6) CPAN modules aren't used that heavily and can have bugs that would be caught in wider used modules. (e.g. the AWS EC2::* modules don't page results from AWS so results sets can be incomplete, whereas the wider used boto lib works correctly and is better maintained.)

7) Perl devs don't think twice about shelling out to an external binary (that may or may not be installed)

8) Even if regexs are not needed, inevitably the perl dev will use them since that's the perl hammer, and it's hard to know what the intention is with regexes or what the source data even looks like

9) You have to manually include the DataDumper package to debug data structs

10) You have to manually enable warnings and strict check, it's not on by default.

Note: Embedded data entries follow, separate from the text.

-- ==== Sys2Proof/Machine/RegKind.lean ====
section
/-! DEFINITION. The register kinds of the register map (18_register_map.md) with their layout: offset, strides,
counts, width, the bits of each access type (R7) and the reset value (R427), and a name for every field of the
owning chapters' tables. An index pair `i`, `j` picks the element of an array of registers. -/

namespace Sys2Proof.Machine

/-- A kind of register: one line of the register map. -/
inductive RegKind where
  /-- `SVC_CTL`. -/
  | svcCtl
  /-- `XB_CTL`. -/
  | xbCtl
  /-- `XB_RESERVED`. -/
  | xbReserved
  /-- `XB_HINT_MISS`. -/
  | xbHintMiss
  /-- `XB_DEBUG_PREEMPT`. -/
  | xbDebugPreempt
  /-- `EVQ_STATUS`. -/
  | evqStatus
  /-- `EVQ_CMD`. -/
  | evqCmd
  /-- `EVQ_WM`. -/
  | evqWm
  /-- `EVQ_DROPPED`. -/
  | evqDropped
  /-- `EVQ_FLUSHED`. -/
  | evqFlushed
  /-- `FLT_STATUS`. -/
  | fltStatus
  /-- `ERR_STATUS`. -/
  | errStatus
  /-- `ERR_EN`. -/
  | errEn
  /-- `ERR_ROUTE`. -/
  | errRoute
  /-- `ERR_PARITY_LOG`. -/
  | errParityLog
  /-- `ERR_INJECT`. -/
  | errInject
  /-- `PORTER_SAFE_UNITS`. -/
  | porterSafeUnits
  /-- `MEM_CORR`. -/
  | memCorr
  /-- `MEM_UNCORR`. -/
  | memUncorr
  /-- `PART_CTL`. -/
  | partCtl
  /-- `SB_CTL`. -/
  | sbCtl
  /-- `LANE_STATUS`. -/
  | laneStatus
  /-- `LANE_EQ_CTL`. -/
  | laneEqCtl
  /-- `LANE_EQ_STATUS`. -/
  | laneEqStatus
  /-- `LANE_FEC_CORR`. -/
  | laneFecCorr
  /-- `LANE_CODE_ERR`. -/
  | laneCodeErr
  /-- `LANE_PRBS_CTL`. -/
  | lanePrbsCtl
  /-- `LANE_PRBS_ERR`. -/
  | lanePrbsErr
  /-- `LANE_PRBS_USER`. -/
  | lanePrbsUser
  /-- `PORT_CTL`. -/
  | portCtl
  /-- `PORT_STATUS`. -/
  | portStatus
  /-- `PORT_PM_CTL`. -/
  | portPmCtl
  /-- `SLOT_CFG`. -/
  | slotCfg
  /-- `SLOT_STATE`. -/
  | slotState
  /-- `NERUP_CTL`. -/
  | nerupCtl
  /-- `NERUP_STATUS`. -/
  | nerupStatus
  /-- `NERUP_REPLAY`. -/
  | nerupReplay
  /-- `NERUP_MOVED`. -/
  | nerupMoved
  /-- `NERUP_UNSURE`. -/
  | nerupUnsure
  /-- `ROW_SPLIT`. -/
  | rowSplit
  /-- `ROW_SPARE_CTL`. -/
  | rowSpareCtl
  /-- `ROW_SPARE_STATUS`. -/
  | rowSpareStatus
  /-- `ROW_CONDEMN`. -/
  | rowCondemn
  /-- `FLOOR_CTL`. -/
  | floorCtl
  /-- `ESCAPE_WAIT`. -/
  | escapeWait
  /-- `FLOOR_STATUS`. -/
  | floorStatus
  /-- `FLOOR_RSV_GROUPS`. -/
  | floorRsvGroups
  /-- `FLOOR_RETIRE`. -/
  | floorRetire
  /-- `FLOOR_CORR_CNT`. -/
  | floorCorrCnt
  /-- `FLOOR_UNCORR_CNT`. -/
  | floorUncorrCnt
  /-- `FLOOR_ERR_LOG`. -/
  | floorErrLog
  /-- `FLOOR_FREE`. -/
  | floorFree
  /-- `GROUP_CTL`. -/
  | groupCtl
  /-- `GROUP_STATUS`. -/
  | groupStatus
  /-- `FLOOR_BANK`. -/
  | floorBank
  /-- `POOL_CFG`. -/
  | poolCfg
  /-- `POOL_WM`. -/
  | poolWm
  /-- `POOL_STATUS`. -/
  | poolStatus
  /-- `P_DROP`. -/
  | pDrop
  /-- `CPL_DROP`. -/
  | cplDrop
  /-- `NP_UR`. -/
  | npUr
  /-- `ESC_MOVES`. -/
  | escMoves
  /-- `PSCH_CTL`. -/
  | pschCtl
  /-- `PSCH_PORT_SHAPE`. -/
  | pschPortShape
  /-- `PSCH_PORT_TOKENS`. -/
  | pschPortTokens
  /-- `PSCH_Q_DRR`. -/
  | pschQDrr
  /-- `PSCH_Q_SHAPE`. -/
  | pschQShape
  /-- `PSCH_Q_STATUS`. -/
  | pschQStatus
  /-- `PSCH_G_DRR`. -/
  | pschGDrr
  /-- `PSCH_G_STATUS`. -/
  | pschGStatus
  /-- `PSCH_TCMAP`. -/
  | pschTcmap
  /-- `GATE_CTL`. -/
  | gateCtl
  /-- `GATE_STATUS`. -/
  | gateStatus
  /-- `GATE_PARAM.BASE`. -/
  | gateBase
  /-- `GATE_PARAM.CYCLE`. -/
  | gateCycle
  /-- `GATE_PARAM.LEN`. -/
  | gateLen
  /-- `PSCH_PGRP`. -/
  | pschPgrp
  /-- `GATE_LIST`. -/
  | gateList
  /-- `Bucket`. -/
  | bucket
  /-- `FWD_CTL`. -/
  | fwdCtl
  /-- `HASH_SEED`. -/
  | hashSeed
  /-- `FWD_DROP_P`. -/
  | fwdDropP
  /-- `FWD_UR_NP`. -/
  | fwdUrNp
  /-- `PITCH_FENCE`. -/
  | pitchFence
  /-- `PORTER_CTL`. -/
  | porterCtl
  /-- `PORTER_STATUS`. -/
  | porterStatus
  /-- `CPL_TIMEOUT`. -/
  | cplTimeout
  /-- `UNEXP_CPL`. -/
  | unexpCpl
  /-- `BAD_CPL`. -/
  | badCpl
  /-- `POLLS`. -/
  | polls
  /-- `BYTES_RD`. -/
  | bytesRd
  /-- `BYTES_WR`. -/
  | bytesWr
  /-- `DESC_DONE`. -/
  | descDone
  /-- `STALE_CPL`. -/
  | staleCpl
  /-- `STALL_PRIV`. -/
  | stallPriv
  /-- `STALL_XLAT`. -/
  | stallXlat
  /-- `XLAT_CTL`. -/
  | xlatCtl
  /-- `FQ_BASE`. -/
  | fqBase
  /-- `FQ_PI`. -/
  | fqPi
  /-- `FQ_CI`. -/
  | fqCi
  /-- `XLAT_STATUS`. -/
  | xlatStatus
  /-- `XLAT_RESP`. -/
  | xlatResp
  /-- `XLAT_HITS`. -/
  | xlatHits
  /-- `XLAT_MISSES`. -/
  | xlatMisses
  /-- `XLAT_FAULTS`. -/
  | xlatFaults
  /-- `AUTO_ABORT`. -/
  | autoAbort
  /-- `RA_REFUSED`. -/
  | raRefused
  /-- `PREEMPTS`. -/
  | preempts
  /-- `UNEXP_PRG`. -/
  | unexpPrg
  /-- `XLAT_INV_CTL`. -/
  | xlatInvCtl
  /-- `XLAT_INV_ADDR`. -/
  | xlatInvAddr
  /-- `RING_SAVE`. -/
  | ringSave
  /-- `STALL_BIND`. -/
  | stallBind
  /-- `STALL_SHARE`. -/
  | stallShare
  /-- `STALL_SCHED`. -/
  | stallSched
  /-- `STALL_MGR_STATUS`. -/
  | stallMgrStatus
  /-- `MB_MGR OUT`. -/
  | mbMgrOut
  /-- `MB_MGR IN`. -/
  | mbMgrIn
  /-- `MB_MGR_CTL`. -/
  | mbMgrCtl
  /-- `LEDGER_CTX`. -/
  | ledgerCtx
  /-- `LEDGER_CTX.PAGE_BASE`. -/
  | ledgerPageBase
  /-- `LEDGER_CTX.PAGES`. -/
  | ledgerPages
  /-- `LEDGER_CTX.FLUSH_IV`. -/
  | ledgerFlushIv
  /-- `LEDGER_CTX.BITMAP_A`. -/
  | ledgerBitmapA
  /-- `LEDGER_CTX.BITMAP_B`. -/
  | ledgerBitmapB
  /-- `LEDGER_CTX.MARKS`. -/
  | ledgerMarks
  /-- `LEDGER_CMD`. -/
  | ledgerCmd
  /-- `MB_PENDING`. -/
  | mbPending
  /-- `MB_GLOBAL`. -/
  | mbGlobal
  /-- `Pitch`. -/
  | pitch
  /-- `PITCH_CHK`. -/
  | pitchChk
  /-- `PITCH_FAULT_CNT`. -/
  | pitchFaultCnt
  /-- `PART_DEFMAP`. -/
  | partDefmap
  /-- `PITCH_SEAL`. -/
  | pitchSeal
  /-- `WIN_SEAL`. -/
  | winSeal
  /-- `PITCH_FAULT_LOG`. -/
  | pitchFaultLog
  /-- `DBG_DENIED`. -/
  | dbgDenied
  /-- `SPC_CFG`. -/
  | spcCfg
  /-- `SPC_STATUS`. -/
  | spcStatus
  /-- `SPC_MEAS`. -/
  | spcMeas
  /-- `CLK_STATUS`. -/
  | clkStatus
  /-- `DROOP_CTL`. -/
  | droopCtl
  /-- `DROOP_STATUS`. -/
  | droopStatus
  /-- `THERM_STATUS`. -/
  | thermStatus
  /-- `THERM_CTL`. -/
  | thermCtl
  /-- `PWR_STATUS`. -/
  | pwrStatus
  /-- `DROOP_EVENTS`. -/
  | droopEvents
  /-- `CCLK_DIV5_CYC`. -/
  | cclkDiv5Cyc
  /-- `CCLK_DIV6_CYC`. -/
  | cclkDiv6Cyc
  /-- `CDC_LOST`. -/
  | cdcLost
  /-- `CLK_SRIS`. -/
  | clkSris
  /-- `DOMAIN_CTL`. -/
  | domainCtl
  /-- `DOMAIN_STATE`. -/
  | domainState
  /-- `HALL_CTL`. -/
  | hallCtl
  /-- `HALL_STATUS`. -/
  | hallStatus
  /-- `HALL_COMMIT_REC`. -/
  | hallCommitRec
  /-- `HALL_TIMERS`. -/
  | hallTimers
  /-- `HALL_MSG_DROP`. -/
  | hallMsgDrop
  /-- `LOOP_DROP`. -/
  | loopDrop
  /-- `LOCK_STATE`. -/
  | lockState
  /-- `TWIN_CTL`. -/
  | twinCtl
  /-- `TWIN_TIMERS`. -/
  | twinTimers
  /-- `TWIN_ROUTE`. -/
  | twinRoute
  /-- `TWIN_STATUS`. -/
  | twinStatus
  /-- `TWIN_HOLD`. -/
  | twinHold
  /-- `DUP_DROP`. -/
  | dupDrop
  /-- `GAP_SKIP`. -/
  | gapSkip
  /-- `LATE_DROP`. -/
  | lateDrop
  /-- `HOLD_FULL`. -/
  | holdFull
  /-- `TRANSIT_DROP`. -/
  | transitDrop
  /-- `TALLY_CTL`. -/
  | tallyCtl
  /-- `TALLY_STATUS`. -/
  | tallyStatus
  /-- `TALLY_SNAP_TIME`. -/
  | tallySnapTime
  /-- `TALLY_SET`. -/
  | tallySet
  /-- `TALLY_SET.LIST_ADDR`. -/
  | tallyListAddr
  /-- `TALLY_SET.PAGE_ADDR`. -/
  | tallyPageAddr
  /-- `TALLY_SET.SEQ`. -/
  | tallySeq
  /-- `TALLY_USER_EN`. -/
  | tallyUserEn
  /-- `TIME_CTL`. -/
  | timeCtl
  /-- `TIME_ADJ`. -/
  | timeAdj
  /-- `TIME_STATUS`. -/
  | timeStatus
  /-- `TIME_NOW`. -/
  | timeNow
  /-- `TIME_SET`. -/
  | timeSetReg
  /-- `TIME_INCR`. -/
  | timeIncr
  /-- `BASE_INCR`. -/
  | baseIncr
  /-- `RESET_CTL`. -/
  | resetCtl
  /-- `RESET_STATUS`. -/
  | resetStatus
  /-- `ROLE_STATUS`. -/
  | roleStatus
  /-- `BOOT_STATUS`. -/
  | bootStatus
  /-- `LC_STATE`. -/
  | lcState
  /-- `LC_CTL`. -/
  | lcCtl
  /-- `DIE_SERIAL`. -/
  | dieSerial
  /-- `LC_FUSE`. -/
  | lcFuse
  /-- `STALL_CTL`. -/
  | stallCtl
  /-- `DB_ADDR`. -/
  | dbAddr
  /-- `STALL_STATUS`. -/
  | stallStatus
  /-- `RING_BASE`. -/
  | ringBase
  /-- `CQ_BASE`. -/
  | cqBase
  /-- `RING_CTL`. -/
  | ringCtl
  /-- `RING_START`. -/
  | ringStart
  /-- `RING_STATUS`. -/
  | ringStatus
  /-- `Mailbox OUT`. -/
  | mbOut
  /-- `Mailbox IN`. -/
  | mbIn
  /-- `MB_CTL`. -/
  | mbCtl
  /-- `TALLY_PAGE`. -/
  | tallyPage
  deriving DecidableEq, Repr
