/-- A hot-plug slot and its sideband (R91-R106): debounced presence, CLKREQ_N as sampled, the output bits the slot logic holds, the bits latched
at the last SB_LOAD, power valid, power-off due at the SB_LOAD that latches PERST_N, Command Completed waiting for its bits to be shifted out,
for their SB_LOAD, and for the gate drive or the end of a power-off, the power indicator forced off by a surprise down, Presence Detect State at
COOLING entry, the presence debounce after COOLING under way; the reported PWRFLT_N fault with the consecutive accepted frames that say
otherwise, the button still held, and presence lost in this frame. -/
structure SlotSt where
  present : Bool := false
  clkreq : Bool := false
  perstN : Bool := false
  pwrEn : Bool := false
  latched : Byte := 0
  valid : Bool := false
  offAtLoad : Bool := false
  cmdWait : Bool := false
  cmdOut : Bool := false
  gateWait : Bool := false
  indOff : Bool := false
  coolPresent : Bool := false
  debounce : Bool := false
  pwrflt : Bool := false
  pfRun : Nat := 0
  btnDown : Bool := false
  lost : Bool := false
  deriving DecidableEq, Repr

/-- A Signboard chain (R90-R96): consecutive discarded frames, inputs frozen, the output bits shifted in the last frame, the
inputs of the last accepted frame. -/
structure ChainSt where
  bad : Nat := 0
  frozen : Bool := false
  shifted : List Byte := []
  inputs : List Byte := []
  deriving DecidableEq, Repr

/-- A slot power channel beyond its registers (R355-R361): consecutive ticks out of limit, with high V_DS, with low VIN,
with shunt current and no gate drive; ticks since the discharge began; the last tick met the power-good conditions; the
discharge is a fault's; the restart hold-off runs; a power-on command waits for it. -/
structure SpcSt where
  outRun : Nat := 0
  hiRds : Nat := 0
  uv : Nat := 0
  short : Nat := 0
  disTicks : Nat := 0
  pgPrev : Bool := false
  fault : Bool := false
  holdoff : Bool := false
  want : Bool := false
  deriving DecidableEq, Repr

/-- A power domain's pending change (R378, R384): power-off asked while WAKING, power-on asked while SLEEPING, in
its ramp. -/
structure DomainSt where
  offAfter : Bool := false
  onAfter : Bool := false
  ramp : Bool := false
  deriving DecidableEq, Repr

/-- A half's clocks (R368-R383): relock under way, root cycles left over of a CCLK cycle, no reading below WARN - 5 °C since
THERM_WARN was set. -/
structure ClockSt where
  relock : Bool := false
  phase : Nat := 0
  warned : Bool := false
  deriving DecidableEq, Repr

/-- The lifecycle fuses and the serial numbers of the two dies (R399): what is burned, never cleared. -/
structure FuseSt where
  w0 : BitVec 3 := 0
  w1 : BitVec 3 := 0
  e0 : BitVec 3 := 0
  e1 : BitVec 3 := 0
  serialW : BitVec 64 := 0x00317A4000001C02
  serialE : BitVec 64 := 0x00317A4000001BF9
  deriving DecidableEq, Repr

/-- Reset, roles, boot and lifecycle (R386-R401): pins and their effects, fuse shadow loads, votes, the wipe and the resets in progress, the
image being replayed, the records left to replay after a block reset (R390), the value with which the read of a POLL32 has completed and its
OFFSET, the TARGETs of the last ARM and of the burn under way, a thermal trip, the subsystem IDs. -/
structure ResetSt where
  perstLow : Bool := false
  supplies : Bool := true
  vddIo : Bool := true
  bootSrc : Nat := 0
  testMode : Bool := false
  shadowW : Option Bool := none
  shadowE : Option Bool := none
  elected : Bool := false
  deviceSafe : Bool := false
  soft : Bool := false
  wipe : Bool := true
  blockBusy : Option Nat := none
  image : Option (List Byte) := none
  sections : List (List (List Byte)) := []
  recIdx : Nat := 0
  delaying : Bool := false
  replay : Option (List (List Byte)) := none
  polled : Option (Nat × BitVec 32) := none
  armTarget : Nat := 0
  burnTarget : Nat := 0
  tripped : Bool := false
  subsys : BitVec 64 := 0
  deriving DecidableEq, Repr

/-- A register access that holds or awaits a management request slot (R21, R405). `odd` gives its bytes where they are not the 4 or 8 of
`wide` (R9). -/
structure Access where
  door : Door
  bar : Bar
  off : Nat
  write : Bool
  wide : Bool
  v : BitVec 64 := 0
  odd : Option Nat := none
  deriving DecidableEq, Repr

/-- The management doors (R405-R410): the 4 request slots, accesses waiting for one, the I3C target: its dynamic address, the
pointer, bytes written to a register whose byte 3 has not been, the window with the access that GO started and that has not been made, the
image window (START given, OPEN, IMG_ERR, END given, the bytes received, which lie in the Floor). -/
structure MgmtSt where
  slots : Tbl (Option Access) := []
  waiting : List Access := []
  dynAddr : Option (BitVec 7) := none
  ptr : Nat := 0
  part : Option (Nat × List Byte) := none
  winAddr : BitVec 32 := 0
  winLo : BitVec 32 := 0
  winHi : BitVec 32 := 0
  winWrite : Bool := false
  winWide : Bool := false
  winBusy : Bool := false
  winErr : Bool := false
  winRefused : Bool := false
  winAcc : Option Access := none
  imgOpen : Bool := false
  imgArmed : Bool := false
  imgErr : Bool := false
  imgDone : Bool := false
  imgCount : Nat := 0
  deriving DecidableEq, Repr

/-- The event queue of the half in charge (R411-R415): records held in the chain with the words read of the
current one, the backlog, the posting count, the drop mark, ALERT_N. -/
structure EvqSt where
  chain : List (List (BitVec 32)) := []
  current : List (BitVec 32) := []
  backlog : List (List (BitVec 32)) := []
  seq : Nat := 0
  dropped : Bool := false
  alert : Bool := false
  deriving DecidableEq, Repr

/-- The Tally unit (R417-R420): captured counters, of what switched domains, and of Stalls; of the pass under way the sets
left, the set whose list is read, the Stall pages left; a merged start, the start of the set's pass, passes of each set since EN was
set, RELEASE held. -/
structure TallySt where
  snap : List (RegId × Word) := []
  snapDoms : List Nat := []
  snapStalls : Tbl (List Nat) := []
  sets : List Nat := []
  cur : Option Nat := none
  pages : List Nat := []
  merged : Bool := false
  startTime : Nat := 0
  passes : Tbl Nat := []
  releaseHeld : Bool := false
  deriving DecidableEq, Repr

/-- Device time (R421-R424): the two halves' counts in units of 2^-32 ns, the previous correction point's
reference, consecutive good points, the reference lost, device time at the request of the PTM dialog under way, the level of
TIME_PPS_OUT. -/
structure TimeSt where
  tw : Nat := 0
  te : Nat := 0
  prev : Option Nat := none
  good : Nat := 0
  lost : Bool := false
  dialog : Option Nat := none
  ppsOut : Bool := false
  deriving DecidableEq, Repr

/-- A memory word that an injection stored with an uncorrectable error, until it is used (R342, R350): the replay buffer's word of a TLP
of a port, a word of the active sets, a Pitch or default map entry, staged bytes of a ring's descriptor, a tag slot of a Porter, a ring's
context, an entry of a Ledger context, an event record. -/
inductive BadWord where
  | replay (p id : Nat)
  | fwd (r : TblId)
  | pitch (r : RegId)
  | stage (k slot off : Nat)
  | tag (n slot : Nat)
  | ctx (k : Nat)
  | ledger (c : Nat)
  | record (words : List (BitVec 32))
  deriving DecidableEq, Repr

/-- An error block beyond its registers (R341, R342, R350): armed injections, and memory words with an uncorrectable
error that nothing has used yet. -/
structure ErrSt where
  parity : List Nat := []
  memCorr : Bool := false
  memUncorr : Bool := false
  bad : List BadWord := []
  deriving DecidableEq, Repr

Anyhow, I think we've made a lot of progress since the 1990s. :)

6 comments

A few comments:

* It is often recommended to use cpanminus[1] instead of the CPAN.pm module. But it is up to the distribution you try to install to declare it's dependencies correctly. Not doing that is a bug.

* If you use cpanminus you can use the --notest flag to skip tests. But tests are a feature.

* Software have bugs. Reporting them when they are found is how software get less bugs.

* Cpan distributions should not[2] use external binaries (and exceptions should be clearly documented and motivated).

* The ease of use of regexes in Perl is not an argument for not documenting them (and in this case) the document format they are meant to parse.

* There are several different data dumpers. No assumption on the user's preference is made.

* If you use a newer Perl (5.12+) you get strict enabled automatically[3], and also (depending on which version your code requires) some new features. Due to backwards compatibility it is not possible for newer Perls to enable strict or warnings implicitly.

The Perl of today is also vastly improved since the 1990s, hopefully you will come across some modern perl too.

[1] https://metacpan.org/pod/App::cpanminus

[2] https://www.ietf.org/rfc/rfc2119.txt

[3] https://metacpan.org/pod/release/JESSE/perl-5.12.0/pod/perl5...

I think the difference is in other languages I don't have to think about these things any more than I think about what IRQ my sound card is on.

In the CPAN case, if cpanminus is the "good one", then it should be installed by default and CPAN.pm needs to tell you to use that instead or just be deprecated. I don't want 5 choices in package managers, I just want the good one. :)

One factor that sometimes leads to problems in this regard is (as mentioned) backwards compatibility. Pretty much nothing that once has worked can be removed or changed because somewhere mission-critical software depends on it.

Another issue is discoverability. A concrete example is that https://metacpan.org/ is a much better (imho) presentation of cpan than http://search.cpan.org/.

It is the curse of being a very stable language and ecosystem.

> Perl devs don't think twice about shelling out to an external binary

No, most of them do. Perl ecosystem has a killer feature called cpantesters, that allows everyone to see which modules work on which systems out of the box. You should always check cpantesters matrix before choosing a particular dependency.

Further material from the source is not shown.